/-- CM_AREA on a mounted volume: its 1,024 bytes go to the integrator area in pieces of 16, each followed by the read that compares it, behind
what the link already has to do, and nothing else is written; the command completes with 0 once the group is done, with 0x0311 when an
access of it has failed. With no volume mounted it gives 0x0411. -/
def Obligations.TheIntegratorAreaIsWrittenAlone : Prop :=
  (∀ (s : State) (tag : BitVec 16) (data : Bytes) (c : Cmd), inHand s 0 tag.toNat opSetFeature c →
    specField c.entry 48 1 = 5 →
    (s.drive.vol = none → answers (.cmArea tag data) s 0 tag.toNat 0x0411 0 s) ∧
    (s.drive.vol.isSome = true → c.goal = 0 → ∃ t, exec (.cmArea tag data) s = .next t ∧
      t.drive.link.queue = s.drive.link.queue ++ cmOpening s ++ cmWrites cmArea (fit 1024 data) ++ [⟨[], .done (.command 0 tag.toNat)⟩] ∧
      t.drive.cart = s.drive.cart ∧ (cmdOf t 0 tag.toNat).map (·.goal) = some 1 ∧ changesOnly [.hostCmds, .driveLink, .out] s t) ∧
    (s.drive.vol.isSome = true → c.goal = 2 → answers (.cmArea tag data) s 0 tag.toNat 0 0 s) ∧
    (s.drive.vol.isSome = true → 3 ≤ c.goal → answers (.cmArea tag data) s 0 tag.toNat 0x0311 0 s)) ∧
  (∀ (bs : Bytes) (r : CmReq), bs.length = 1024 → r ∈ cmWrites cmArea bs →
    ∃ a, cmArea ≤ a ∧ a + 16 ≤ cmArea + 1024 ∧ (r.job = .write a (slice bs (a - cmArea) 16) ∨ r.job = .check a (slice bs (a - cmArea) 16)))

/-- GET_LOG of the device events: whole 16-byte entries of the window, and with CONSUME those entries are gone and no others; without it
the log stays. -/
def Obligations.LogEntriesAreConsumedAsRead : Prop :=
  ∀ (s : State) (tag : BitVec 16) (c : Cmd), inHand s 0 tag.toNat opGetLog c → specField c.entry 48 1 = 1 → specField c.entry 56 8 = 0 →
    let n := min s.lantern.events.length (lengthField c.entry / 16)
    ∃ u bs, answers (.getLog tag) s 0 tag.toNat 0 (16 * n) u ∧ bs = ((s.lantern.events.take n).map eventBytes).flatten ∧ bs.length = 16 * n ∧
      u.host = (writeBuffer 0 tag.toNat 0 bs s).host ∧
      ((specField c.entry 49 1).testBit 0 = true → u.lantern.events = s.lantern.events.drop n) ∧
      ((specField c.entry 49 1).testBit 0 = false → u.lantern.events = s.lantern.events) ∧
      changesOnly [.lanternEvents, .hostCmds, .out] s u

/-! ## Keys and presence -/

/-- KEY_LOAD, KEY_ERASE and KEY_WITHDRAW_DONE. An accepted load installs the generation, with KEEP_LOADSEQ one higher and the generation's
number as the result; a rejected one changes no slot and is counted; a slot with a shadow or in withdrawal is busy. An erased empty
slot is done at once; the end of a withdrawal leaves the slot empty, with no key material. KEEP_LOADSEQ never decreases (R246). -/
def Obligations.KeySlotsChangeAsTheTableSays : Prop :=
  (∀ (s : State) (tag : BitVec 16) (block : Bytes) (c : Cmd) (g : Gen), inHand s 0 tag.toNat opKeyLoad c →
    ((keySlot s (slotField c.entry)).state = .empty ∨ (keySlot s (slotField c.entry)).state = .live) → slotField c.entry < 64 →
    loadedGen c (fit 1224 block) s = some g →
    ∃ u, answers (.keyLoad tag block) s 0 tag.toNat 0 g.num u ∧ u.keep.loadSeq = s.keep.loadSeq + 1 ∧
      (keySlot u (slotField c.entry)).cur = some g ∧ (keySlot u (slotField c.entry)).lastGen = g.num ∧
      (∀ i, i ≠ slotField c.entry → keySlot u i = keySlot s i) ∧ changesOnly [.keepSlots, .keepLoadSeq, .rdSets, .rdPackets] s u) ∧
  (∀ (s : State) (tag : BitVec 16) (block : Bytes) (c : Cmd), inHand s 0 tag.toNat opKeyLoad c →
    ((keySlot s (slotField c.entry)).state = .shadowed ∨ (keySlot s (slotField c.entry)).state = .withdraw →
      answers (.keyLoad tag block) s 0 tag.toNat 0x0307 0 s) ∧
    ((keySlot s (slotField c.entry)).state = .empty ∨ (keySlot s (slotField c.entry)).state = .live → loadedGen c (fit 1224 block) s = none →
      ∃ u, answers (.keyLoad tag block) s 0 tag.toNat 0x0308 0 u ∧ u.keep.cntLoadFail = inc s.keep.cntLoadFail ∧ u.keep.slots = s.keep.slots ∧
        changesOnly [.keepCntLoadFail] s u)) ∧
  (∀ (s : State) (tag : BitVec 16) (c : Cmd), inHand s 0 tag.toNat opKeyErase c →
    ((keySlot s (slotField c.entry)).state = .empty → answers (.keyErase tag) s 0 tag.toNat 0 0 s) ∧
    ((keySlot s (slotField c.entry)).state = .withdraw → slotField c.entry < 64 → ∃ t, exec (.keyErase tag) s = .next t ∧
      (keySlot t (slotField c.entry)).erasers = (keySlot s (slotField c.entry)).erasers ++ [c.tag] ∧ changesOnly [.keepSlots] s t) ∧
    ((keySlot s (slotField c.entry)).state = .live ∨ (keySlot s (slotField c.entry)).state = .shadowed →
      exec (.keyErase tag) s = .next (withdrawSlot (slotField c.entry)
        (onSlot (slotField c.entry) (fun k => { k with state := .withdraw, erasers := [c.tag] }) s)))) ∧
  (∀ (s : State) (slot : Fin 64), live s = true → (keySlot s slot.val).state = .withdraw →
    ∃ t, exec (.keyWithdrawDone slot) s = .next t ∧ (keySlot t slot.val).state = .empty ∧ (keySlot t slot.val).cur = none ∧
      (keySlot t slot.val).shadow = none ∧ ∀ i, i ≠ slot.val → keySlot t i = keySlot s i) ∧
  (∀ (s : State) (slot : Fin 64), live s = true → (keySlot s slot.val).state ≠ .withdraw → exec (.keyWithdrawDone slot) s = .next s) ∧
  (∀ (i : Instr) (s t : State), exec i s = .next t → s.keep.loadSeq ≤ t.keep.loadSeq)

/-- PRESENCE_OP. Without presence the operation has no effect and gives 0x0500. With it: Lantern clear empties both regions, so that the
record 0x0090 is the only one; the integrator keys are those of a good block, and every table goes out of force; all keys are zeroized
and the slots empty; the permit lapses 600 s from now; FAILS is 0. STRAP[1] = 0 refuses a debug unlock. The presence window, the downgrade permit and the SMBus. A press opens the window anew from now and records whether the seal was open;
after 120 s without one it closes; the permit lapses at its time; CLEAR_FAILS clears FAILS with presence and does nothing without;
HEALTH and LANTERN_READ answer in every power state and change nothing else. -/
def Obligations.PresenceOpensAndGates : Prop :=
  ((∀ (s : State) (tag : BitVec 16) (block : Bytes) (c : Cmd), inHand s 0 tag.toNat opPresence c → presenceOk s = false →
     (specField c.entry 48 1 = 1 → s.boot.straps.getLsbD 1 = true → answers (.debugUnlock tag) s 0 tag.toNat 0x0500 0 s) ∧
     (specField c.entry 48 1 = 2 → answers (.lanternClear tag) s 0 tag.toNat 0x0500 0 s) ∧
     (specField c.entry 48 1 = 3 → answers (.registerIntegratorKeys tag block) s 0 tag.toNat 0x0500 0 s) ∧
     (specField c.entry 48 1 = 4 → answers (.zeroizeAllKeys tag) s 0 tag.toNat 0x0500 0 s) ∧
     (specField c.entry 48 1 = 5 → answers (.armDowngradePermit tag) s 0 tag.toNat 0x0500 0 s) ∧
     (specField c.entry 48 1 = 6 → answers (.resetFailedStartCounter tag) s 0 tag.toNat 0x0500 0 s)) ∧
   (∀ (s : State) (tag : BitVec 16) (c : Cmd), inHand s 0 tag.toNat opPresence c → specField c.entry 48 1 = 1 →
     s.boot.straps.getLsbD 1 = false → answers (.debugUnlock tag) s 0 tag.toNat 0x0101 0 s) ∧
   (∀ (s : State) (tag : BitVec 16) (block : Bytes) (c : Cmd), inHand s 0 tag.toNat opPresence c → presenceOk s = true →
     (specField c.entry 48 1 = 1 → s.boot.straps.getLsbD 1 = true → ∃ u, answers (.debugUnlock tag) s 0 tag.toNat 0 0 u ∧
       u.trust.debug = true ∧ u.keep.transport = none ∧ u.keep.ctxKek = none ∧ u.cupola.nonce = 0 ∧ u.cupola.ctxs = [] ∧
       .jtagOpen ∈ u.out ∧ u.pins.alarmAsserted = s.pins.alarmAsserted) ∧
     (specField c.entry 48 1 = 2 → s.lantern.armed = false → s.lantern.postLeft = 0 → ∃ u r, answers (.lanternClear tag) s 0 tag.toNat 0 0 u ∧
       u.lantern.ring = [r] ∧ r.code = 0x0090 ∧ r.data = fit 36 (le 4 s.lantern.rseq) ∧ u.lantern.pinnedRecs.length = 1 ∧
       u.lantern.pinFull = false ∧ u.lantern.fired = false) ∧
     (specField c.entry 48 1 = 3 → keyBlockOk (fit 17872 block) = true → ∃ u, answers (.registerIntegratorKeys tag block) s 0 tag.toNat 0 0 u ∧
       u.trust.tableKey = some (slice (fit 17872 block) 16 32, slice (fit 17872 block) 48 1952) ∧ u.trust.tables = Vector.replicate 5 none ∧
       u.trust.signers.length = field (fit 17872 block) 5 1 ∧
       changesOnly [.trustTableKey, .trustSigners, .trustTables, .trustSteepleNext, .trustHeadNext, .trustSubsystem] s u) ∧
     (specField c.entry 48 1 = 3 → keyBlockOk (fit 17872 block) = false → answers (.registerIntegratorKeys tag block) s 0 tag.toNat 0x0101 0 s) ∧
     (specField c.entry 48 1 = 4 → ∃ u, answers (.zeroizeAllKeys tag) s 0 tag.toNat 0 0 u ∧ ∀ i, i < 64 →
       (keySlot u i).state = .empty ∧ (keySlot u i).cur = none ∧ (keySlot u i).shadow = none) ∧
     (specField c.entry 48 1 = 5 → ∃ u, answers (.armDowngradePermit tag) s 0 tag.toNat 0 0 u ∧
       u.trust.permit = some (s.power.time + 60000000000) ∧ changesOnly [.trustPermit] s u) ∧
     (specField c.entry 48 1 = 6 → ∃ u, answers (.resetFailedStartCounter tag) s 0 tag.toNat 0 0 u ∧ u.boot.fails = 0 ∧
       changesOnly [.bootFails] s u))) ∧
  ((∀ s : State, ∃ t, exec .presencePress s = .next t ∧ t.trust.press = some s.power.time ∧ t.trust.sealBroken = !s.trust.sealOk ∧
     t.blf.latched.getLsbD 0 = true ∧ changesOnly ([.trustPress, .trustSealBroken, .blfLatched] ++ requestFields) s t) ∧
   (∀ (s : State) (a : Nat), s.trust.press = some a → ∃ t, exec .presenceWindowExpiry s = .next t ∧ t.trust.press = none ∧
     t.power.time = max s.power.time (a + 12000000000) ∧ changesOnly [.trustPress, .powerTime] s t) ∧
   (∀ (s : State) (a : Nat), live s = true → s.trust.permit = some a → ∃ t, exec .downgradePermitExpiry s = .next t ∧ t.trust.permit = none ∧
     t.power.time = max s.power.time a ∧ changesOnly [.trustPermit, .powerTime] s t) ∧
   (∀ s : State, live s = true → presenceOk s = true → ∃ t, exec .clearFails s = .next t ∧ t.boot.fails = 0 ∧ changesOnly [.bootFails] s t) ∧
   (∀ s : State, live s = true → presenceOk s = false → exec .clearFails s = .next s) ∧
   (∀ s : State, ∃ t bs, exec .health s = .next t ∧ t.out = s.out ++ [.smbus bs] ∧ bs.length = 16 ∧ changesOnly [.out] s t) ∧
   (∀ (s : State) (n : BitVec 32), ∃ t bs, exec (.lanternRead n) s = .next t ∧ t.out = s.out ++ [.smbus bs] ∧ changesOnly [.out] s t))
•••
> _ABOUT THIS EXERCISE_: Give back precisely the lines above that start at the line containing "slot is done" and end at the line containing "(keySlot u (slotField c.entry)).cur", inclusive. No other lines belong in the output.

> _EXERCISE SOLUTION_:
slot is done at once; the end of a withdrawal leaves the slot empty, with no key material. KEEP_LOADSEQ never decreases (R246). -/
def Obligations.KeySlotsChangeAsTheTableSays : Prop :=
  (∀ (s : State) (tag : BitVec 16) (block : Bytes) (c : Cmd) (g : Gen), inHand s 0 tag.toNat opKeyLoad c →
    ((keySlot s (slotField c.entry)).state = .empty ∨ (keySlot s (slotField c.entry)).state = .live) → slotField c.entry < 64 →
    loadedGen c (fit 1224 block) s = some g →
    ∃ u, answers (.keyLoad tag block) s 0 tag.toNat 0 g.num u ∧ u.keep.loadSeq = s.keep.loadSeq + 1 ∧
      (keySlot u (slotField c.entry)).cur = some g ∧ (keySlot u (slotField c.entry)).lastGen = g.num ∧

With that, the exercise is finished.